Mark Lemley writes (as quoted by Carol Ruth Shepard), with regard to
unauthorized derivative works:
>
> My question is, at what point in time is "has been used unlawfully"
> judged? If I translate first and get authorization later, am I forever
> without copyright, on the theory that at the time I made it the use was
> unlawful? Or if I later get permission, does my unlawful use become
> lawful, entitling me to a [retroactive?] copyright?
Another variation of this problem is one I always discuss with my copyright class and arises out of the situation in Anderson v. Stallone, 11 USPQ2d 1161 (C.D. Cal. 1989), edited version in Gorman & Ginsburg, p.224.
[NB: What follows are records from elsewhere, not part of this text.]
theorem bnUnitLost_within {F : Part → Bool} {s : State} (hF : Part.All F [.regs, .hdrs, .irq, .qeng, .crown, .fab,
    .digest, .bignum, .rng, .key]) {a1 : State} (a2) (a3) (k1 : s.Within F a1) :
    s.Within F (State.bnUnitLost a1 a2 a3) := by
  unfold State.bnUnitLost
  extract_lets +onlyGivenNames y0
  have h1 : s.Within F y0 := by
    unfold y0
    apply bnCheckOver_within (hF.mono rfl)
    with_reducible assumption
  extract_lets +onlyGivenNames y2
  extract_lets +onlyGivenNames y3
  have h4 : s.Within F y3 := by
    unfold y3
    apply setBnUnit_within (hF.mono rfl)
    with_reducible assumption
  extract_lets +onlyGivenNames y5
  have h6 : s.Within F y5 := by
    unfold y5
    apply logFence_within (hF.mono rfl)
    apply raiseFault_within (hF.mono rfl)
    with_reducible assumption
  apply bnFenceUnit_within (hF.mono rfl)
  with_reducible assumption

theorem bnOutcome_within {F : Part → Bool} {s : State} (hF : Part.All F [.regs, .hdrs, .irq, .qeng, .crown, .fab,
    .digest, .bignum, .rng, .key, .finishes]) {a1 : State} (a2) (a3) (a4) (k1 : s.Within F a1) :
    s.Within F (State.bnOutcome a1 a2 a3 a4).2 := by
  unfold State.bnOutcome
  extract_lets +onlyGivenNames y0
  extract_lets +onlyGivenNames y1
  split
  · rename_i x2 e3
    split
    rename_i x4 x5 u6 e7
    have h8 : s.Within F u6 := by
      refine within_snd e7 ?_
      refine within_ite_snd (fun _ => ?_) (fun _ => ?_)
      · apply takeFree_within (hF.mono rfl)
        with_reducible assumption
      · refine within_pair_snd ?_
        with_reducible assumption
    refine within_pair_snd ?_
    apply bnFinish_within (hF.mono rfl)
    with_reducible assumption
  · rename_i x9 e10
    extract_lets +onlyGivenNames y11
    refine within_pair_snd ?_
    apply bnFinish_within (hF.mono rfl)
    with_reducible assumption
  · rename_i x12 e13
    refine within_pair_snd ?_
    apply bnFinish_within (hF.mono rfl)
    with_reducible assumption
  · rename_i x14 e15 e16 e17
    apply bnUnwrap_within (hF.mono rfl)
    with_reducible assumption

theorem bnUnitCheckDone_within {F : Part → Bool} {s : State} (hF : Part.All F [.regs, .hdrs, .irq, .qeng, .crown,
    .fab, .digest, .bignum, .rng, .key]) {a1 : State} (a2) (a3) (k1 : s.Within F a1) :
    s.Within F (State.bnUnitCheckDone a1 a2 a3).2 := by
  unfold State.bnUnitCheckDone
  extract_lets +onlyGivenNames y0
  refine within_ite_snd (fun _ => ?_) (fun _ => ?_)
  · refine within_pair_snd ?_
    with_reducible assumption
  · extract_lets +onlyGivenNames y1
    have h2 : s.Within F y1 := by
      unfold y1
      apply setBnUnit_within (hF.mono rfl)
      apply bnCheckOver_within (hF.mono rfl)
      with_reducible assumption
    extract_lets +onlyGivenNames y3
    have h4 : s.Within F y3 := by
      unfold y3
      split
      · rename_i e5
        refine putFlag_within (hF.mono rfl) (not_configured rfl) ?_
        with_reducible assumption
      · rename_i e6
        refine putFlag_within (hF.mono rfl) (not_configured rfl) ?_
        with_reducible assumption
    extract_lets +onlyGivenNames y7
    have h8 : s.Within F y7 := by
      unfold y7
      split
      · rename_i x9 x10 e11
        apply bnJudge_within (hF.mono rfl)
        with_reducible assumption
      · rename_i x12 e13
        with_reducible assumption
    refine within_ite_snd (fun _ => ?_) (fun _ => ?_)
    · refine within_pair_snd ?_
      apply bnGive_within (hF.mono rfl)
      with_reducible assumption
    · extract_lets +onlyGivenNames y14
      have h15 : s.Within F y14 := by
        unfold y14
        apply bnUnitLost_within (hF.mono rfl)
        with_reducible assumption
      refine within_pair_snd ?_
      with_reducible assumption

theorem bnRun_within {F : Part → Bool} {s : State} (hF : Part.All F [.regs, .hdrs, .irq, .qeng, .crown, .fab, .digest,
    .bignum, .rng, .key, .finishes]) {a1 : State} (a2) (k1 : s.Within F a1) :
    s.Within F (State.bnRun a1 a2).2 := by
  unfold State.bnRun
  split
  rename_i x0 x1 u2 e3
  have h4 : s.Within F u2 := by
    refine within_snd e3 ?_
    apply bnServe_within (hF.mono rfl)
    with_reducible assumption
  refine within_ite_snd (fun _ => ?_) (fun _ => ?_)
  · refine within_pair_snd ?_
    with_reducible assumption
  · split
    · rename_i x5 e6
      refine within_pair_snd ?_
      with_reducible assumption
    · rename_i x7 x8 e9
      extract_lets +onlyGivenNames y10
      extract_lets +onlyGivenNames y11
      split
      · rename_i x12 x13 x14 e15
        refine within_pair_snd ?_
        apply bnEnd_within (hF.mono rfl)
        with_reducible assumption
      · rename_i x16 e17
        refine within_ite_snd (fun _ => ?_) (fun _ => ?_)
        · refine within_pair_snd ?_
          apply bnEnd_within (hF.mono rfl)
          apply bnKeyGone_within (hF.mono rfl)
          with_reducible assumption
        · refine within_ite_snd (fun _ => ?_) (fun _ => ?_)
          · refine within_pair_snd ?_
            apply bnEnd_within (hF.mono rfl)
            with_reducible assumption
          · refine within_ite_snd (fun _ => ?_) (fun _ => ?_)
            · refine within_pair_snd ?_
              apply bnSettle_within (hF.mono rfl)
              apply updBnChan_within (hF.mono rfl)
              with_reducible assumption
            · extract_lets +onlyGivenNames y18
              have h19 : s.Within F y18 := by
                unfold y18
                apply bnSettle_within (hF.mono rfl)
                with_reducible assumption
              split
              · rename_i x20 e21
                refine within_pair_snd ?_
                with_reducible assumption
              · rename_i x22 x23 e24
                refine within_ite_snd (fun _ => ?_) (fun _ => ?_)
                · refine within_pair_snd ?_
                  with_reducible assumption
                · refine within_ite_snd (fun _ => ?_) (fun _ => ?_)
                  · refine within_pair_snd ?_
                    apply bnInject_within (hF.mono rfl)
                    with_reducible assumption
                  · apply bnOutcome_within (hF.mono rfl)
                    with_reducible assumption

theorem bnOp_within {F : Part → Bool} {s : State} (hF : Part.All F [.regs, .hdrs, .irq, .qeng, .crown, .fab, .digest,
    .bignum, .rng, .key, .finishes]) {a1 : State} (a2) (a3) (a4) (k1 : s.Within F a1) :
    s.Within F (State.bnOp a1 a2 a3 a4).2 := by
  unfold State.bnOp
  extract_lets +onlyGivenNames y0
  have h1 : s.Within F y0 := by
    unfold y0
    apply bnGive_within (hF.mono rfl)
    apply bnGive_within (hF.mono rfl)
    with_reducible assumption
  split
  · rename_i x2 x3 e4
    refine within_ite_snd (fun _ => ?_) (fun _ => ?_)
    · apply bnRun_within (hF.mono rfl)
      with_reducible assumption
    · refine within_pair_snd ?_
      with_reducible assumption
  · rename_i x5 e6
    refine within_pair_snd ?_
    with_reducible assumption

end Sys2Proof.Machine
end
There Anderson wrote an original script using a copyright-protected character ("Rocky") belonging to Stallone. That is, Anderson's story (sequence of events) was original to him but the characters had appeared in earlier works in which Stallone held the copyright. Because Anderson wrote his script without Stallone's permission, the court invalidated Anderson's derivative work copyright completely.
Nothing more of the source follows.